> _Exercise requirements_
Determine how many lines below contain the string "where" and give that number without anything else.

(Records from a dataset)
-- ==== Sys2Proof/Machine/System.lean ====
section
/-! DEFINITION. Around one block: several hosts on its port behind the platform's arbiter (R51), and several blocks on one
platform (R131). -/

namespace Sys2Proof.Machine

/-- The arbiter takes the next event of host `n`; none when that host presents nothing. -/
def grant (n : Nat) (hosts : List (List PortEvent)) : Option (PortEvent × List (List PortEvent)) :=
  match hosts[n]? with
  | some (e :: rest) => some (e, hosts.set n rest)
  | some [] => none
  | none => none

/-- The one sequence the block sees, each event with the host it came from (R51). `order` is the order in which the arbiter
serves the hosts; it is an argument, so that every interleaving of the hosts' streams is admitted (log 16). -/
def arbitrate : List Nat → List (List PortEvent) → List (Nat × PortEvent)
  | [], _ => []
  | n :: order, hosts =>
    match grant n hosts with
    | some (e, hosts') => (n, e) :: arbitrate order hosts'
    | none => arbitrate order hosts

/-- Several blocks, each with its own registers and its own command stream (R131). The ROM is the one constant they share. -/
structure System where
  blocks : List State
  deriving DecidableEq, Repr

/-- Block `n` takes one step, the others none: "steps them independently in any interleaving" (R131). No answer where there
is no block `n`, or where its step does not answer a next state. -/
def System.stepBlock (y : System) (n : Nat) : Option System :=
  match y.blocks[n]? with
  | none => none
  | some s =>
    match step s with
    | .next t => some { blocks := y.blocks.set n t }
    | .fault _ => none
    | .refused _ => none

end Sys2Proof.Machine
end

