/-- Everything an edge can do: reset, advance the command in flight, accept a command, or hold the registers. -/
theorem Port.edge_cases (T : Config.Timing) (p : Port) (x : Pins) :
    (x.rst = true ∧ p.edge T x = p.resetEdge) ∨
    (∃ c n, p.inFlight = some (c, n) ∧ p.edge T x = p.advance c n) ∨
    (p.inFlight = none ∧ p.accepts x = true ∧ p.edge T x = p.advance x.cmd (T.lat (opField x.cmd.hdr))) ∨
    (p.inFlight = none ∧ p.accepts x = false ∧ p.edge T x = p.quietEdge T) := by
  cases hrst : x.rst with
  | true => exact .inl ⟨rfl, p.edge_of_reset T hrst⟩
  | false =>
    cases hf : p.inFlight with
    | some job => exact .inr (.inl ⟨job.1, job.2, rfl, p.edge_of_inFlight T hrst hf⟩)
    | none =>
      cases ha : p.accepts x with
      | true => exact .inr (.inr (.inl ⟨rfl, rfl, p.edge_of_accepts T hrst hf ha⟩))
      | false => exact .inr (.inr (.inr ⟨rfl, rfl, p.edge_of_quiet T hrst hf ha⟩))

/-! ### The invariant: not ready while a command is in flight -/

theorem Port.wf_of_inFlight_none {p : Port} (h : p.inFlight = none) : p.wf = true := by
  simp [Port.wf, h]

theorem Port.ready_of_wf_of_inFlight {p : Port} {c : Command} {n : Nat} (hwf : p.wf = true) (hf : p.inFlight = some (c, n)) :
    p.ready = false := by
  simp only [Port.wf, hf, Bool.and_eq_true, Bool.not_eq_true'] at hwf
  exact hwf.1

/-- A command advanced from any port has completed, or has an edge left with CMD_READY = 0. -/
theorem Port.wf_advance (p : Port) (c : Command) (n : Nat) : (p.advance c n).wf = true := by
  rcases Nat.lt_or_ge 1 n with h | h
  · rw [p.advance_of_one_lt c h]
    simp only [Port.wf, Bool.not_false, Bool.true_and, decide_eq_true_eq]
    omega
  · rw [p.advance_of_le_one c h]
    rfl

/-- Every edge leaves the invariant, whatever port it starts from. -/
theorem Port.wf_edge (T : Config.Timing) (p : Port) (x : Pins) : (p.edge T x).wf = true := by
  rcases p.edge_cases T x with ⟨-, h⟩ | ⟨c, n, -, h⟩ | ⟨-, -, h⟩ | ⟨hf, -, h⟩ <;> rw [h]
  case inl => rfl
  case inr.inl => exact p.wf_advance c n
  case inr.inr.inl => exact p.wf_advance _ _
  case inr.inr.inr => exact Port.wf_of_inFlight_none hf

/-! ### Edges with RST = 1 (R141) -/

theorem Port.accepted_append (T : Config.Timing) (p : Port) (xs ys : List Pins) :
    p.accepted T (xs ++ ys) = p.accepted T xs ++ (p.run T xs).accepted T ys := by
  induction xs generalizing p with
  | nil => rfl
  | cons x xs ih => rw [List.cons_append, Port.accepted_cons, Port.accepted_cons, ih, Port.run_cons, List.append_assoc]

theorem Port.accepted_of_rst (T : Config.Timing) (p : Port) {xs : List Pins} (h : ∀ y ∈ xs, y.rst = true) :
    p.accepted T xs = [] := by
  induction xs generalizing p with
  | nil => rfl
  | cons x xs ih =>
    obtain ⟨hx, hxs⟩ := List.forall_mem_cons.mp h
    rw [Port.accepted_cons, p.accepts_of_rst hx, ih _ hxs]
    rfl

/-- Reset edges after a reset edge only count. -/
theorem Port.run_resetEdge (T : Config.Timing) (p : Port) {xs : List Pins} (h : ∀ y ∈ xs, y.rst = true) :
    p.resetEdge.run T xs = { p.resetEdge with rstHeld := p.rstHeld + 1 + xs.length } := by
  induction xs generalizing p with
  | nil => rfl
  | cons x xs ih =>
    obtain ⟨hx, hxs⟩ := List.forall_mem_cons.mp h
    rw [Port.run_cons, Port.edge_of_reset T _ hx, ih _ hxs, List.length_cons, Nat.add_comm xs.length, ← Nat.add_assoc]
    rfl

/-- The port after reset edges, one at least. -/
theorem Port.run_of_rst (T : Config.Timing) (p : Port) {xs : List Pins} (hpos : 1 ≤ xs.length) (h : ∀ y ∈ xs, y.rst = true) :
    p.run T xs = { p.resetEdge with rstHeld := p.rstHeld + xs.length } := by
  cases xs with
  | nil => cases hpos
  | cons x xs =>
    obtain ⟨hx, hxs⟩ := List.forall_mem_cons.mp h
    rw [Port.run_cons, p.edge_of_reset T hx, p.run_resetEdge T hxs, List.length_cons, Nat.add_comm xs.length, ← Nat.add_assoc]
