-- ==== Sys2Proof/Decode.lean ====
section
/-! DEFINITION. Words to instructions and back (30_encoding.md, R70 to R91). `decode` is total on all 2^32 words; it answers an
instruction or a rejection by name. The field places and the immediates' layouts are R71 to R77, whose bit positions the spec itself marks
as general knowledge (log 13). -/

namespace Sys2Proof

/-! ### Byte order (R41 to R44) -/

/-- The value whose bytes, lowest address first, are `bs`: the first byte is the least significant (R41, R43). -/
def leWord : List Byte → Word
  | [] => 0#32
  | b :: bs => (leWord bs <<< 8) ||| b.setWidth 32

/-- The low `n` bytes of `v`, lowest address first: byte `i` is `v[8i+7:8i]` (R41, R44). -/
def leBytes (n : Nat) (v : Word) : List Byte := (List.range n).map fun i => v.extractLsb' (8 * i) 8

/-! ### Fields of the instruction word (R71) -/

/-- `rd`, `inst[11:7]`. -/
def rdOf (w : Word) : RegNum := w.extractLsb' 7 5
/-- `funct3`, `inst[14:12]`. -/
def funct3Of (w : Word) : BitVec 3 := w.extractLsb' 12 3
/-- `rs1`, `inst[19:15]`. -/
def rs1Of (w : Word) : RegNum := w.extractLsb' 15 5
/-- `rs2`, and `shamt` of the immediate shifts, `inst[24:20]` (R78). -/
def rs2Of (w : Word) : RegNum := w.extractLsb' 20 5
/-- `funct7`, `inst[31:25]`. -/
def funct7Of (w : Word) : BitVec 7 := w.extractLsb' 25 7
/-- `opcode[6:2]`, `inst[6:2]`. -/
def opcode62Of (w : Word) : BitVec 5 := w.extractLsb' 2 5

/-- The 12-bit field of the I-immediate, `inst[31:20]` (R73). -/
def immIOf (w : Word) : BitVec 12 := w.extractLsb' 20 12
/-- The 12-bit field of the S-immediate (R74). -/
def immSOf (w : Word) : BitVec 12 := w.extractLsb' 25 7 ++ w.extractLsb' 7 5
/-- The 13-bit B-immediate, low zero bit included (R75). -/
def immBOf (w : Word) : BitVec 13 :=
  w.extractLsb' 31 1 ++ w.extractLsb' 7 1 ++ w.extractLsb' 25 6 ++ w.extractLsb' 8 4 ++ 0#1
/-- The 20-bit field of the U-immediate, `inst[31:12]` (R76). -/
def immUOf (w : Word) : BitVec 20 := w.extractLsb' 12 20
/-- The 21-bit J-immediate, low zero bit included (R77). -/
def immJOf (w : Word) : BitVec 21 :=
  w.extractLsb' 31 1 ++ w.extractLsb' 12 8 ++ w.extractLsb' 20 1 ++ w.extractLsb' 21 10 ++ 0#1

/-! ### Major opcodes (R79) -/

/-- The 15 major opcodes the source's table has an entry for (R79). -/
inductive Major where
  | load | custom0 | miscMem | opImm | auipc | store | custom1 | op | lui | custom2 | branch | jalr | jal | system | custom3
deriving DecidableEq, Repr

/-- The major opcode whose `opcode[6:2]` is `b` (R79); the other 17 values have none. -/
def majorOf (b : BitVec 5) : Option Major :=
  match b with
  | 0b00000#5 => some .load
  | 0b00010#5 => some .custom0
  | 0b00011#5 => some .miscMem
  | 0b00100#5 => some .opImm
  | 0b00101#5 => some .auipc
  | 0b01000#5 => some .store
  | 0b01010#5 => some .custom1
  | 0b01100#5 => some .op
  | 0b01101#5 => some .lui
  | 0b10110#5 => some .custom2
  | 0b11000#5 => some .branch
  | 0b11001#5 => some .jalr
  | 0b11011#5 => some .jal
  | 0b11100#5 => some .system
  | 0b11110#5 => some .custom3
  | _ => none

/-! ### Decoding: one table per major opcode, shared by the two modes where they agree -/

/-- BRANCH by funct3 (R80). -/
def decodeBranch (w : Word) : Option Instr :=
  match funct3Of w with
  | 0b000#3 => some (.beq (rs1Of w) (rs2Of w) (immBOf w))
  | 0b001#3 => some (.bne (rs1Of w) (rs2Of w) (immBOf w))
  | 0b100#3 => some (.blt (rs1Of w) (rs2Of w) (immBOf w))
  | 0b101#3 => some (.bge (rs1Of w) (rs2Of w) (immBOf w))
  | 0b110#3 => some (.bltu (rs1Of w) (rs2Of w) (immBOf w))
  | 0b111#3 => some (.bgeu (rs1Of w) (rs2Of w) (immBOf w))
  | _ => none

/-- LOAD by funct3 (R80). -/
def decodeLoad (w : Word) : Option Instr :=
  match funct3Of w with
  | 0b000#3 => some (.lb (rdOf w) (rs1Of w) (immIOf w))
  | 0b001#3 => some (.lh (rdOf w) (rs1Of w) (immIOf w))
  | 0b010#3 => some (.lw (rdOf w) (rs1Of w) (immIOf w))
  | 0b100#3 => some (.lbu (rdOf w) (rs1Of w) (immIOf w))
  | 0b101#3 => some (.lhu (rdOf w) (rs1Of w) (immIOf w))
  | _ => none

/-- STORE by funct3 (R80). -/
def decodeStore (w : Word) : Option Instr :=
  match funct3Of w with
  | 0b000#3 => some (.sb (rs2Of w) (rs1Of w) (immSOf w))
  | 0b001#3 => some (.sh (rs2Of w) (rs1Of w) (immSOf w))
  | 0b010#3 => some (.sw (rs2Of w) (rs1Of w) (immSOf w))
  | _ => none

/-- The six OP-IMM instructions that are no shift, by funct3 (R80). -/
def decodeOpImmPlain (w : Word) : Option Instr :=
  match funct3Of w with
  | 0b000#3 => some (.addi (rdOf w) (rs1Of w) (immIOf w))
  | 0b010#3 => some (.slti (rdOf w) (rs1Of w) (immIOf w))
  | 0b011#3 => some (.sltiu (rdOf w) (rs1Of w) (immIOf w))
  | 0b100#3 => some (.xori (rdOf w) (rs1Of w) (immIOf w))
  | 0b110#3 => some (.ori (rdOf w) (rs1Of w) (immIOf w))
  | 0b111#3 => some (.andi (rdOf w) (rs1Of w) (immIOf w))
  | _ => none

/-- The OP-IMM shifts, by funct3 and the whole of `inst[31:25]` (R80, strict). -/
def decodeShiftStrict (w : Word) : Option Instr :=
  match funct3Of w, funct7Of w with
  | 0b001#3, 0b0000000#7 => some (.slli (rdOf w) (rs1Of w) (rs2Of w))
  | 0b101#3, 0b0000000#7 => some (.srli (rdOf w) (rs1Of w) (rs2Of w))
  | 0b101#3, 0b0100000#7 => some (.srai (rdOf w) (rs1Of w) (rs2Of w))
  | _, _ => none

/-- OP by funct3 and the whole of `inst[31:25]` (R80, strict). -/
def decodeOpStrict (w : Word) : Option Instr :=
  match funct7Of w, funct3Of w with
  | 0b0000000#7, 0b000#3 => some (.add (rdOf w) (rs1Of w) (rs2Of w))
  | 0b0100000#7, 0b000#3 => some (.sub (rdOf w) (rs1Of w) (rs2Of w))
  | 0b0000000#7, 0b001#3 => some (.sll (rdOf w) (rs1Of w) (rs2Of w))
  | 0b0000000#7, 0b010#3 => some (.slt (rdOf w) (rs1Of w) (rs2Of w))
  | 0b0000000#7, 0b011#3 => some (.sltu (rdOf w) (rs1Of w) (rs2Of w))
  | 0b0000000#7, 0b100#3 => some (.xor (rdOf w) (rs1Of w) (rs2Of w))
  | 0b0000000#7, 0b101#3 => some (.srl (rdOf w) (rs1Of w) (rs2Of w))
  | 0b0100000#7, 0b101#3 => some (.sra (rdOf w) (rs1Of w) (rs2Of w))
  | 0b0000000#7, 0b110#3 => some (.or (rdOf w) (rs1Of w) (rs2Of w))
  | 0b0000000#7, 0b111#3 => some (.and (rdOf w) (rs1Of w) (rs2Of w))
  | _, _ => none

/-- MISC-MEM: FENCE when funct3 = 000, every other field accepted (R80, R91). -/
def decodeMiscMem (w : Word) : Option Instr :=
  if funct3Of w = 0b000#3 then
    some (.fence (w.extractLsb' 28 4) (w.extractLsb' 24 4) (w.extractLsb' 20 4) (rs1Of w) (rdOf w))
  else none

/-- DECODE_MODE = strict, below the low two bits: R89's case on `inst[6:2]`. -/
def decodeStrictUnder (m : Major) (w : Word) : Option Instr :=
  match m with
  | .lui => some (.lui (rdOf w) (immUOf w))
  | .auipc => some (.auipc (rdOf w) (immUOf w))
  | .jal => some (.jal (rdOf w) (immJOf w))
  | .jalr => if funct3Of w = 0b000#3 then some (.jalr (rdOf w) (rs1Of w) (immIOf w)) else none
  | .branch => decodeBranch w
  | .load => decodeLoad w
  | .store => decodeStore w
  | .opImm => if funct3Of w = 0b001#3 ∨ funct3Of w = 0b101#3 then decodeShiftStrict w else decodeOpImmPlain w
  | .op => decodeOpStrict w
  | .miscMem => decodeMiscMem w
  | .system => if w = 0x00000073#32 then some .ecall else if w = 0x00100073#32 then some .ebreak else none
  | .custom0 | .custom1 | .custom2 | .custom3 => none

/-- DECODE_MODE = strict without the register-number check (R89): `none` is a reserved word. -/
def decodeStrict (w : Word) : Option Instr :=
  if w.extractLsb' 0 2 = 0b11#2 then (majorOf (opcode62Of w)).bind fun m => decodeStrictUnder m w else none

/-- The OP-IMM shifts as the control unit tells them apart: SLLI by funct3 alone, SRLI and SRAI by `inst[30]` (R80, R82). -/
def decodeShiftCu (w : Word) : Option Instr :=
  if funct3Of w = 0b001#3 then some (.slli (rdOf w) (rs1Of w) (rs2Of w))
  else if w.getLsbD 30 then some (.srai (rdOf w) (rs1Of w) (rs2Of w))
  else some (.srli (rdOf w) (rs1Of w) (rs2Of w))

/-- OP as the control unit tells its instructions apart: funct3, and `inst[30]` for ADD or SUB and SRL or SRA (R80, R82). -/
def decodeOpCu (w : Word) : Option Instr :=
  match funct3Of w with
  | 0b000#3 => if w.getLsbD 30 then some (.sub (rdOf w) (rs1Of w) (rs2Of w)) else some (.add (rdOf w) (rs1Of w) (rs2Of w))
  | 0b001#3 => some (.sll (rdOf w) (rs1Of w) (rs2Of w))
  | 0b010#3 => some (.slt (rdOf w) (rs1Of w) (rs2Of w))
  | 0b011#3 => some (.sltu (rdOf w) (rs1Of w) (rs2Of w))
  | 0b100#3 => some (.xor (rdOf w) (rs1Of w) (rs2Of w))
  | 0b101#3 => if w.getLsbD 30 then some (.sra (rdOf w) (rs1Of w) (rs2Of w)) else some (.srl (rdOf w) (rs1Of w) (rs2Of w))
  | 0b110#3 => some (.or (rdOf w) (rs1Of w) (rs2Of w))
  | _ => some (.and (rdOf w) (rs1Of w) (rs2Of w))

/-- What decoding a word answers. -/
inductive Decoded where
  /-- The word is this instruction. -/
  | instr (i : Instr)
  /-- A reserved, illegal or custom encoding: it raises `IllegalInstruction` (R83, R85, R90). -/
  | illegal
  /-- Under `cuPartial`, a word the source gives no instruction number: the model refuses it (R82, R246, C13). -/
  | noInstructionNumber
deriving DecidableEq, Repr

/-- A selector with no row has no instruction number (R82, last item). -/
def decodedOr (o : Option Instr) : Decoded :=
  match o with
  | some i => .instr i
  | none => .noInstructionNumber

> _Your solution_
6